P.R.I.C. Guarulhos, 23 de outubro de 2014." (negritamos e reduzimos)
A
Juíza passou um sermão na vítima que havia assinado um reconhecimento positivo
na delegacia, que, por sua vez, alegou que diante de tantos policiais na
delegacia não teve coragem de contrariá-los. Ao policial ouvido como
testemunha, nenhuma palavra, nenhum sermão, nenhuma reprimenda. O promotor
presente na sala de audiência estava atônito com o que acabara de ver e ouvir.
B.G.T.
não se conteve em lágrimas. Todos aqueles meses preso inocentemente foram
depurados em lágrimas e soluços. A Juíza tentou se explicar dizendo a B.G.T.
que ele só estava preso porque a vítima o havia reconhecido, momento em que me
intrometi no diálogo entre juíza e réu, agora declarado inocente, para
educadamente afirmar à respeitável magistrada que aquela afirmação não era
verdadeira, vez que a vítima não tinha competência para decretar ordem de
prisão preventiva e aquela havia sido decretada por ela. Que as motivações
expostas no art. 312, do CPP, não continham dentre os requisitos,
reconhecimento pessoal positivo na fase extrajudicial.
Após
B.G.T. ser retirado da sala contei à nobre juíza a história de B.G.T. e que ele
sequer pode acompanhar o enterro de seu irmão, já que o CDP (Centro de Detenção
Provisória) e a SAP (Secretaria de Administração Penitenciária) alegaram não
ser possível levá-lo ao velório por falta de homens para a escolta.
Contei
à juíza que o processo crime do delator premiado, aquele que recebeu uma
diminuição de pena por ter "colaborado" com a justiça havia
transitado em julgado para a acusação, o que significa dizer que os benefícios
alcançados em detrimento de sua "colaboração" não poderiam mais serem
questionados.
Na
sala de audiência, até o término da lavratura da ata de audiência, o promotor,
homem do nosso máximo respeito, ficou mudo, sem dizer uma única palavra. A
juíza aparentava estar triste e ao mesmo tempo sem entender tudo o que havia
acontecido. Disse que as declarações que havíamos levado e mostrado antes do
início da audiência não seriam necessárias, já que não tinha qualquer dúvida
acerca da inocência de B.G.T.
Saí
da sala de audiência leve, com a certeza que valeu a pena acreditar em B.G.T.
Que apesar de todo o sofrimento que se passou naqueles meses, nosso esforço,
nosso trabalho e nossas lágrimas valeram à pena.
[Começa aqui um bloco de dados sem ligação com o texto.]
/-- BEAT_SLOT_BOUNDARY: the time is the boundary; a round whose own part and children are complete has sent its up beat,
and at the root holds the verdict. BEAT_RECEIVE: an up beat adds its child, its bits and the lower blame; a down beat
is kept and one that is late raises 0x0527. VERDICT_APPLY: a step's verdict ends its round and is taken by the job; an
accepted round ends with its task's part done; a rejected one runs again with the next attempt, or, refused or out of
re-runs, is abandoned with 0x0524. SINGLE_DEVICE_VERDICT takes the job's own flag. BEAT_TIMEOUT abandons the round
with 0x0526 when the own part is complete. Completes: beatSlotBoundary, beatReceive, verdictApply,
singleDeviceVerdict, beatTimeout.
Cites: R19, R222, R226, R228, R231, R232, R376, R377, R378, R379, R380. -/
def Obligations.BeatsAndVerdicts : Prop :=
  ∀ s : State,
    (∀ now, now % (s.rf 0x34004 7 0 * 1000) = 0 → s.time ≤ now → Completes (.beatSlotBoundary now) s fun t => t.time = now ∧ SameMem s t ∧
      ∀ r ∈ s.rounds, r.upSent = false → s.ownDone r = true →
        (∀ k ∈ s.children (s.members r).length (indexOf (s.members r) s.ownId), k ∈ r.ups) →
        ∃ r' ∈ t.rounds, r'.same r = true ∧ r'.upSent = true) ∧
    (∀ src (p : List Byte) r,
      let ctl := byteN p 4 4
      s.idValid = true → s.roundOf (.beat src p) = some r →
      (bit ctl 5 = true → r.down = none → Completes (.beatReceive src p) s fun t => SameMem s t ∧
        (∃ r' ∈ t.rounds, r'.same r = true ∧ r'.down = some (byteN p 16 2, byteN p 18 2, byteN p 24 8)) ∧
        (byteN p 24 8 < s.time → t.Heard 0x0527 0 0)) ∧
      (bit ctl 5 = false → (s.members r).contains src = true → r.ups.contains (indexOf (s.members r) src) = false →
        Completes (.beatReceive src p) s fun t => t.store = s.store ∧ ∃ r' ∈ t.rounds, r'.same r = true ∧
          r'.ups = r.ups ++ [indexOf (s.members r) src] ∧ r'.bits = orBits r.bits (byteN p 16 2) ∧ r'.blame = min r.blame (byteN p 18 2))) ∧
    (∀ i r bts bl at_, s.roundAt i = some r → r.down = some (bts, bl, at_) → r.job < 64 →
      (r.beatOnly = true → Completes (.verdictApply i) s fun t => t.time = max s.time at_ ∧ VerdictTaken s t r.job (bit bts 0) ∧ SameMem s t ∧
        t.rounds = s.rounds.filter fun x => !x.same r) ∧
      (r.beatOnly = false → bits bts 3 1 = 0 → Completes (.verdictApply i) s fun t => t.rounds = (s.rounds.filter fun x => !x.same r) ∧
        SameMem s t ∧ ∀ x, s.run r.block r.num = some x → t.run r.block r.num = some { x with left := x.left - 1 }) ∧
      (r.beatOnly = false → bits bts 3 1 ≠ 0 →
        if bit bts 3 = true ∨ s.rf 0x34004 17 16 ≤ r.reruns then Completes (.verdictApply i) s fun t =>
          t.rounds = (s.rounds.filter fun x => !x.same r) ∧ t.Heard 0x0524 0 0 ∧ SameMem s t
        else Completes (.verdictApply i) s fun t => (∀ k, t.cell k = s.cell k) ∧
          ∃ r' ∈ t.rounds, r'.same r = true ∧ r'.attempt = r.attempt + 1 ∧ r'.reruns = r.reruns + 1 ∧
            (s.fab.early = [] → r'.down = none))) ∧
    (∀ j : SlotId, (s.slot j.val).state = .running → bit (s.slot j.val).flags 0 = false →
      (∃ y ∈ (s.slot j.val).lists, (s.slot j.val).vstep ≤ y.2.pass ∧ (y.2.pos.length < y.2.records.length ∨ (s.slot j.val).vstep < y.2.pass)) →
      s.gradDone j.val (s.slot j.val).vstep = true → Completes (.singleDeviceVerdict j) s fun t =>
        VerdictTaken s t j.val (s.nf j.val (s.slot j.val).vstep) ∧ SameMem s t) ∧
    (∀ i r, s.roundAt i = some r → s.ownDone r = true → r.down = none → s.rf 0x34008 31 16 ≤ r.waitMs → Completes (.beatTimeout i) s fun t =>
      t.rounds = (s.rounds.filter fun x => !x.same r) ∧ t.Heard 0x0526 0 0 ∧ t.store = s.store)

/-- STEP_COMMIT of an active job's step with a verdict, all updates complete: the step is committed, the weight epoch
rises by one modulo 2^32 unless the verdict was non-finite, the log holds one more marker (COMMITTED or SKIPPED, with
step and new epoch), its carry-journal segments are closed, and no memory of the device changes, nor any register or
memory while the UCIe link is down or the step has no segment (segments go to the IMAGE window; that they go at once
is the model's choice, assumption 163). COMMIT_LOG_PROGRAM programs the log's markers to the partition and empties it.
IMAGE_COPY_DONE with the link active takes the piece off the job's copies, and where its image lies in the window each
weight's image entry stands there. RESTORE_COMPLETE: the job stands at the step after its restart step, restored, and
the operation is done. Completes: stepCommit, commitLogProgram, imageCopyDone, restoreComplete.
Cites: R14, R16, R19, R426, R427, R432, R433, R436. -/
def Obligations.CommitsAndRestart : Prop :=
  ∀ (s : State),
    (∀ (j : SlotId) (nf : Bool), ((s.slot j.val).verdicts.find? fun v => v.1 = (s.slot j.val).step) = some ((s.slot j.val).step, nf) →
      (s.slot j.val).state.active = true → (s.slot j.val).committed = false → s.updatesDone j.val (s.slot j.val).step = true →
      Completes (.stepCommit j) s fun t => (t.slot j.val).committed = true ∧ t.part = s.part ∧
        (s.ucieUp = false ∨ (∀ y ∈ (s.slot j.val).segs, y.1 ≠ (s.slot j.val).step) → t.store = s.store) ∧
        (∀ k, t.cell k = s.cell k) ∧ (∀ c a, t.rdByte (.bs c) a = s.rdByte (.bs c) a) ∧ (∀ c a, t.rdByte (.hbm c) a = s.rdByte (.hbm c) a) ∧
        (t.slot j.val).epoch = (if nf then (s.slot j.val).epoch else ((s.slot j.val).epoch + 1) % 2 ^ 32) ∧
        (∃ m, t.fw.commitLog = s.fw.commitLog ++ [m] ∧ m.typ = (if nf then 2 else 1) ∧ m.job = j.val ∧ m.step = (s.slot j.val).step ∧
          m.epoch = (t.slot j.val).epoch ∧ m.lscale = s.rn (numReg j.val 8)) ∧
        (∀ y ∈ (t.slot j.val).segs, y.1 = (s.slot j.val).step → y.2.2.1 = true) ∧ ∀ k, k ≠ j.val → t.slot k = s.slot k) ∧
    (s.fw.commitLog ≠ [] → Completes .commitLogProgram s fun t => t.part = s.part.addMarkers s.fw.commitLog ∧
      t.fw.commitLog = [] ∧ t.store = s.store ∧ t.slots = s.slots) ∧
    (∀ (j : SlotId) (u : TileTierId), (s.slot j.val).imgCopy.contains u.val = true → s.ucieUp = true →
      let I := s.tier u.val
      let full := match I.tensor with | some n => (s.slot j.val).imgFull.contains n | none => true
      let off := imageBytes ((firstIdx (fun v => v == u.val) (s.imageUnits j.val)).getD 0)
      Completes (.imageCopyDone { what := j, errs := [] } u) s fun t =>
        (t.slot j.val).imgCopy = (s.slot j.val).imgCopy.filter (fun v => v != u.val) ∧
        ∀ h, s.hostAcc j.val kindImage 0 off (4 * (1024 * (I.rows - 1) + I.cols)) = .at h → I.cols ≤ 1024 → ∀ r < I.rows, ∀ c < I.cols,
          t.rdN .host (h + 4096 * r + 4 * c) 4 = s.imageEntry I u.val r c full % 2 ^ 32) ∧
    (∀ (j : SlotId) (o : Op), (s.slot j.val).restOrd = 4 → (s.slot j.val).restored = true →
      (∀ u ∈ s.jobUnits j.val, s.tierState u = stResident ∨ s.tierState u = stRetired ∧ (s.tier u).tensor ≠ none) →
      s.opsOf [0x0C04] (fun a => a == j.val) = [o] → (s.fw.ops.find? fun x => x.oph = (s.slot j.val).restOp ∧ ¬ x.done) = some o →
      Completes (.restoreComplete j) s fun t => (t.slot j.val).restOrd = 5 ∧ (t.slot j.val).step = (s.slot j.val).rests + 1 ∧
        (t.slot j.val).vstep = (s.slot j.val).rests + 1 ∧ (t.slot j.val).verdicts = [] ∧
        ∃ x ∈ t.fw.ops, x.oph = o.oph ∧ x.done = true ∧ x.status = 0)

/-- LINK_CFG_WRITE accepted: a half that is enabled and exists leaves DISABLED or FAULT for TRAINING, one that is not ends
in DISABLED. LINK_TRAINING_DONE: with both halves trained (or the half of a bifurcated port) the port enters HELLO
with its lanes, with one half of a full port also degraded with 0x0503; else it waits to retry. LINK_TRAINING_RETRY
tries again. HELLO_RECEIVE keeps the peer's fields; a duplicate ID (0x0504) or another version, encryption or prefix
(MISMATCH, and 0x0505 on entry) leads to MGMT_ONLY, else UP, or on an encrypted port without keys key establishment.
HELLO_TIMEOUT and FLIT_ALIGNMENT_LOSS take the link down: TRAINING, 0x0501. No memory changes. Completes:
linkCfgWrite, linkTrainingDone, linkTrainingRetry, helloReceive, helloTimeout, flitAlignmentLoss.
Cites: R344, R345, R346, R347, R349, R350, R525. -/
def Obligations.PortStates : Prop :=
  ∀ (s : State),
    (∀ w a v r, Accepted s w a v r → r.desc.id = .linkCfg → a.off = linkReg r.unit 0 → r.unit < 16 → Completes (.linkCfgWrite w a v) s fun t =>
      SameMem s t ∧ Wrote r.desc (s.reg a.off) (t.reg a.off) v ∧ ∀ h < 2, t.lpState (2 * r.unit + h) =
        (if bit v h = true ∧ (h = 0 ∨ bit v 2 = true) then
          (if s.lpState (2 * r.unit + h) = lpDisabled ∨ s.lpState (2 * r.unit + h) = lpFault then lpTraining else s.lpState (2 * r.unit + h))
        else lpDisabled)) ∧
    ∀ p : PortId,
      let half (l h : Nat) : Bool := bits l (4 * h + 3) (4 * h) == 15
      let split := s.rbit (linkReg (p.val / 2) 0) 2
      (∀ l, s.lpState p.val = lpTraining → s.lpEn p.val = true → (s.port p.val).trainFailed = false →
        Completes (.linkTrainingDone p l) s fun t => SameMem s t ∧
          let n := if split then (if half l (p.val % 2) then 4 else 0)
            else if half l 0 && half l 1 then 8 else if half l 0 || half l 1 then 4 else 0
          if n = 0 then (t.port p.val).trainFailed = true ∧ t.store = s.store
          else t.lpState p.val = lpHello ∧ t.rf (lportReg p.val 0) 7 4 = n ∧ SameRegs s t [lportReg p.val 0] ∧
            t.rbit (lportReg p.val 0) 3 = (!split && n == 4) ∧ (split = false → n = 4 → t.Heard 0x0503 5 p.val)) ∧
      (s.lpState p.val = lpTraining → (s.port p.val).trainFailed = true → 1000 ≤ (s.port p.val).trainMs →
        Completes (.linkTrainingRetry p) s fun t => t.port p.val = { s.port p.val with trainFailed := false, trainMs := 0 } ∧ t.store = s.store) ∧
      (∀ pl : List Byte, s.helloState p.val = true → pl.length = 64 → Completes (.helloReceive p pl) s fun t => SameMem s t ∧
        t.rn (lportReg p.val 8) = byteN pl 8 4 ∧ t.rf (lportReg p.val 4) 12 0 = byteN pl 4 2 % 8192 ∧ (t.port p.val).missMs = 0 ∧
        let dup := bit (byteN pl 2 2) 0 && s.idValid && byteN pl 4 2 % 8192 == s.ownId
        let enc := s.rf (linkReg (p.val / 2) 0) 4 3 == 1
        let fits := byteN pl 0 2 == 1 && bit (byteN pl 2 2) 1 == enc && byteN pl 0x10 8 == s.rn 0x34020 + s.rn 0x34024 * 2 ^ 32
        (fits = false → t.rbit (lportReg p.val 0) 18 = true ∧ (s.lpState p.val ≠ lpMgmt → t.Heard 0x0505 5 p.val)) ∧
        if dup = true then t.lpState p.val = lpMgmt ∧ t.Heard 0x0504 5 p.val
        else if fits = false then t.lpState p.val = lpMgmt
        else if enc = true ∧ (s.port p.val).keyOk = false then t.lpState p.val = s.lpState p.val ∧
          ((t.port p.val).keying = true ∨ (s.port p.val).keyFailed = true)
        else t.lpState p.val = lpUp) ∧
      (s.helloState p.val = true → s.rf (linkReg (p.val / 2) 0) 19 16 * s.rf (linkReg (p.val / 2) 0) 15 8 ≤ (s.port p.val).missMs →
        Completes (.helloTimeout p) s fun t => t.lpState p.val = lpTraining ∧ t.Heard 0x0501 5 p.val ∧ t.port p.val = Port.init ∧ SameMem s t) ∧
      (s.helloState p.val = true → Completes (.flitAlignmentLoss p) s fun t => t.lpState p.val = lpTraining ∧ t.Heard 0x0501 5 p.val ∧
        t.port p.val = Port.init ∧ SameMem s t)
Saí da sala convicto de que a
Polícia busca dar legalidade aos seus atos, especialmente quando ilegais; as
testemunhas e vítimas podem ser influenciadas pelos agentes públicos; os
promotores só acreditam no que está no papel e, se possível, naquilo que possa
garantir uma vitória judicial; os juízes (nem todos), assim como os promotores,
se convencem que a prisão é a melhor solução, mesmo antes do trânsito em
julgado.
E,
ainda, quando se deparam com uma situação como a descrita, buscam acobertar-se
em alguém que possa eventualmente ter errado para justificar suas decisões.
B.G.T. pode finalmente despedir-se de seu irmão no cemitério em que este foi
enterrado. Pode abraçar e beijar seu sobrinho; abraçar e beijar sua mulher e
filha. Seu pai conseguiu sair da UTI do hospital e se recuperar, mas ainda não
voltou ao labor.
B.G.T.
acorda todos os dias às 3h da manhã para agora ser o motorista do caminhão que
seu pai dirigia. Os policiais envolvidos no reconhecimento pessoal positivo...
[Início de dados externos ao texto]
/-! ### setTile -/
section
variable (s : State) (t : Nat) (x : Tile)
@[simp] theorem State.setTile_pending : (s.setTile t x).pending = s.pending := rfl
@[simp] theorem State.setTile_draws : (s.setTile t x).draws = s.draws := rfl
@[simp] theorem State.setTile_dev : (s.setTile t x).dev = s.dev := rfl
@[simp] theorem State.setTile_resetN : (s.setTile t x).resetN = s.resetN := rfl
@[simp] theorem State.setTile_monitor : (s.setTile t x).monitor = s.monitor := rfl
@[simp] theorem State.setTile_mpUp : (s.setTile t x).mpUp = s.mpUp := rfl
@[simp] theorem State.setTile_hostUp : (s.setTile t x).hostUp = s.hostUp := rfl
@[simp] theorem State.setTile_time : (s.setTile t x).time = s.time := rfl
@[simp] theorem State.setTile_store : (s.setTile t x).store = s.store := rfl
@[simp] theorem State.setTile_capHi : (s.setTile t x).capHi = s.capHi := rfl
@[simp] theorem State.setTile_lowHalf : (s.setTile t x).lowHalf = s.lowHalf := rfl
@[simp] theorem State.setTile_hostLock : (s.setTile t x).hostLock = s.hostLock := rfl
@[simp] theorem State.setTile_mpLock : (s.setTile t x).mpLock = s.mpLock := rfl
@[simp] theorem State.setTile_mpBcast : (s.setTile t x).mpBcast = s.mpBcast := rfl
@[simp] theorem State.setTile_tiers : (s.setTile t x).tiers = s.tiers := rfl
@[simp] theorem State.setTile_blocks : (s.setTile t x).blocks = s.blocks := rfl
@[simp] theorem State.setTile_hbmPoison : (s.setTile t x).hbmPoison = s.hbmPoison := rfl
@[simp] theorem State.setTile_bsPoison : (s.setTile t x).bsPoison = s.bsPoison := rfl
@[simp] theorem State.setTile_allocs : (s.setTile t x).allocs = s.allocs := rfl
@[simp] theorem State.setTile_arb : (s.setTile t x).arb = s.arb := rfl
@[simp] theorem State.setTile_scrub : (s.setTile t x).scrub = s.scrub := rfl
@[simp] theorem State.setTile_toks : (s.setTile t x).toks = s.toks := rfl
@[simp] theorem State.setTile_schedPtr : (s.setTile t x).schedPtr = s.schedPtr := rfl
@[simp] theorem State.setTile_sigs : (s.setTile t x).sigs = s.sigs := rfl
@[simp] theorem State.setTile_aggs : (s.setTile t x).aggs = s.aggs := rfl
@[simp] theorem State.setTile_slots : (s.setTile t x).slots = s.slots := rfl
@[simp] theorem State.setTile_fab : (s.setTile t x).fab = s.fab := rfl
@[simp] theorem State.setTile_jrn : (s.setTile t x).jrn = s.jrn := rfl
@[simp] theorem State.setTile_part : (s.setTile t x).part = s.part := rfl
@[simp] theorem State.setTile_fw : (s.setTile t x).fw = s.fw := rfl
@[simp] theorem State.setTile_sec : (s.setTile t x).sec = s.sec := rfl
@[simp] theorem State.setTile_pwr : (s.setTile t x).pwr = s.pwr := rfl
@[simp] theorem State.setTile_cal : (s.setTile t x).cal = s.cal := rfl
@[simp] theorem State.setTile_reg (b : Nat) : (s.setTile t x).reg b = s.reg b := rfl
@[simp] theorem State.setTile_cell (b : Nat) : (s.setTile t x).cell b = s.cell b := rfl
@[simp] theorem State.setTile_norm (b : Nat) : (s.setTile t x).norm b = s.norm b := rfl
@[simp] theorem State.setTile_tier (b : Nat) : (s.setTile t x).tier b = s.tier b := rfl
@[simp] theorem State.setTile_block (b : Nat) : (s.setTile t x).block b = s.block b := rfl
@[simp] theorem State.setTile_slot (b : Nat) : (s.setTile t x).slot b = s.slot b := rfl
@[simp] theorem State.setTile_port (b : Nat) : (s.setTile t x).port b = s.port b := rfl
@[simp] theorem State.setTile_alloc (b : Nat) : (s.setTile t x).alloc b = s.alloc b := rfl
@[simp] theorem State.setTile_tensor (b : Nat) : (s.setTile t x).tensor b = s.tensor b := rfl
@[simp] theorem State.setTile_box (b : Nat) : (s.setTile t x).box b = s.box b := rfl
@[simp] theorem State.setTile_tok (b : Nat) : (s.setTile t x).tok b = s.tok b := rfl
@[simp] theorem State.setTile_supply (b : Nat) : (s.setTile t x).supply b = s.supply b := rfl
@[simp] theorem State.setTile_scrubber (b : Nat) : (s.setTile t x).scrubber b = s.scrubber b := rfl
@[simp] theorem State.setTile_calR (b : Nat) : (s.setTile t x).calR b = s.calR b := rfl
@[simp] theorem State.setTile_rdByte (sp : Space) (b : Nat) : (s.setTile t x).rdByte sp b = s.rdByte sp b := by cases sp <;> rfl
@[simp] theorem State.setTile_get (b : Nat) : (s.setTile t x).tile b = if b = t then x else s.tile b := by
  simp [State.setTile, State.tile]
end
bem, estes continuam sendo policiais envolvidos em outros processos; as
testemunhas e as vítimas, estas provavelmente vivem suas vidas como se B.G.T.
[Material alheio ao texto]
-- ==== Sys2Proof/Laws/Ops.lean ====
section
/-!
SUPPORT. Sys2Proof/Laws/Ops.lean: what the shared operations of Ops.lean and Journal.lean do: fields of registers,
memories, events, journal records; and what each leaves alone.
-/
namespace Sys2Proof.Machine

/-! ### Fields of numbers -/

/-- A field written is the field read. -/
theorem fld_putFld_same (n hi lo v : Nat) : fld (putFld n hi lo v) hi lo = v % 2 ^ (hi + 1 - lo) := by
  unfold putFld fld
  have hp : 0 < 2 ^ lo := Nat.two_pow_pos lo
  have hq : 0 < 2 ^ (hi + 1 - lo) := Nat.two_pow_pos _
  have e : n = n / 2 ^ lo / 2 ^ (hi + 1 - lo) * 2 ^ (hi + 1 - lo) * 2 ^ lo +
      n / 2 ^ lo % 2 ^ (hi + 1 - lo) * 2 ^ lo + n % 2 ^ lo := by
    have h1 := Nat.div_add_mod n (2 ^ lo)
    have h2 := Nat.div_add_mod (n / 2 ^ lo) (2 ^ (hi + 1 - lo))
    calc n = 2 ^ lo * (n / 2 ^ lo) + n % 2 ^ lo := h1.symm
      _ = 2 ^ lo * (2 ^ (hi + 1 - lo) * (n / 2 ^ lo / 2 ^ (hi + 1 - lo)) + n / 2 ^ lo % 2 ^ (hi + 1 - lo)) +
          n % 2 ^ lo := by rw [h2]
      _ = _ := by ring
  generalize n / 2 ^ lo / 2 ^ (hi + 1 - lo) = q at e
  generalize n / 2 ^ lo % 2 ^ (hi + 1 - lo) = f at e ⊢
  have hr : n % 2 ^ lo < 2 ^ lo := Nat.mod_lt _ hp
  generalize n % 2 ^ lo = r at e hr
  have e2 : n - f * 2 ^ lo + v % 2 ^ (hi + 1 - lo) * 2 ^ lo =
      (q * 2 ^ (hi + 1 - lo) + v % 2 ^ (hi + 1 - lo)) * 2 ^ lo + r := by
    have : n - f * 2 ^ lo = q * 2 ^ (hi + 1 - lo) * 2 ^ lo + r := by omega
    rw [this]; ring
  rw [e2, Nat.add_div_of_dvd_right (Dvd.intro_left _ rfl), Nat.mul_div_cancel _ hp, Nat.div_eq_of_lt hr,
    Nat.add_zero, Nat.mul_add_mod' , Nat.mod_mod]

/-- A number below 2^k stays below it when one of its fields within k bits is replaced. -/
theorem putFld_lt (n hi lo v k : Nat) (hn : n < 2 ^ k) (hk : hi < k) (hl : lo ≤ hi) : putFld n hi lo v < 2 ^ k := by
  unfold putFld fld
  have hp : 0 < 2 ^ lo := Nat.two_pow_pos lo
  obtain ⟨w, hw⟩ : ∃ w, w = 2 ^ (hi + 1 - lo) := ⟨_, rfl⟩
  obtain ⟨c, hc⟩ : ∃ c, c = 2 ^ (k - (hi + 1)) := ⟨_, rfl⟩
  have hk2 : 2 ^ k = c * w * 2 ^ lo := by
    rw [hw, hc, ← Nat.pow_add, ← Nat.pow_add]; congr 1; omega
  rw [← hw]
  have hwp : 0 < w := by rw [hw]; exact Nat.two_pow_pos _
  have h1 := Nat.div_add_mod n (2 ^ lo)
  have h2 := Nat.div_add_mod (n / 2 ^ lo) w
  have hr : n % 2 ^ lo < 2 ^ lo := Nat.mod_lt _ hp
  have hv : v % w < w := Nat.mod_lt _ hwp
  have hq : n / 2 ^ lo / w < c := by
    rw [Nat.div_div_eq_div_mul, Nat.div_lt_iff_lt_mul (by positivity)]
    rw [hk2] at hn; calc n < _ := hn
      _ = _ := by ring
  generalize hqq : n / 2 ^ lo / w = q at h2 hq
  generalize hff : n / 2 ^ lo % w = f at h2
  generalize hrr : n % 2 ^ lo = r at h1 hr
  generalize v % w = x at hv ⊢
  have e : n - f * 2 ^ lo = q * w * 2 ^ lo + r := by
    have : n = q * w * 2 ^ lo + f * 2 ^ lo + r := by
      rw [← h1, ← h2]; ring
    omega
  rw [e, hk2]
  have h5 : (q * w + x + 1) * 2 ^ lo ≤ c * w * 2 ^ lo := by
    apply Nat.mul_le_mul_right
    have : (q + 1) * w ≤ c * w := Nat.mul_le_mul_right _ hq
    have h6 : (q + 1) * w = q * w + w := by ring
    omega
  have h7 : (q * w + x + 1) * 2 ^ lo = q * w * 2 ^ lo + x * 2 ^ lo + 2 ^ lo := by ring
  omega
jamais tivesse passado por elas, talvez sem nunca descobrir o que realmente
aconteceu na vida de B.G.T.
Eu?
Continuo aqui, cada vez mais convicto que o Estado tem muita força e condições
para destruir vidas, famílias inteiras. Continuo acreditando e pregando que o
instituto da delação premiada existe e ganhará cada vez mais forças, mas não é
a salvação do Brasil, pelo contrário, foi uma desgraça na vida de B.G.T. e pode
ser a desgraça dos Direitos e Garantias Fundamentais.
Fizemos
questão de abreviar todos os nomes, muito embora o processo não tenha tramitado
em segredo de justiça, ops, Justiça? Ah, esquece!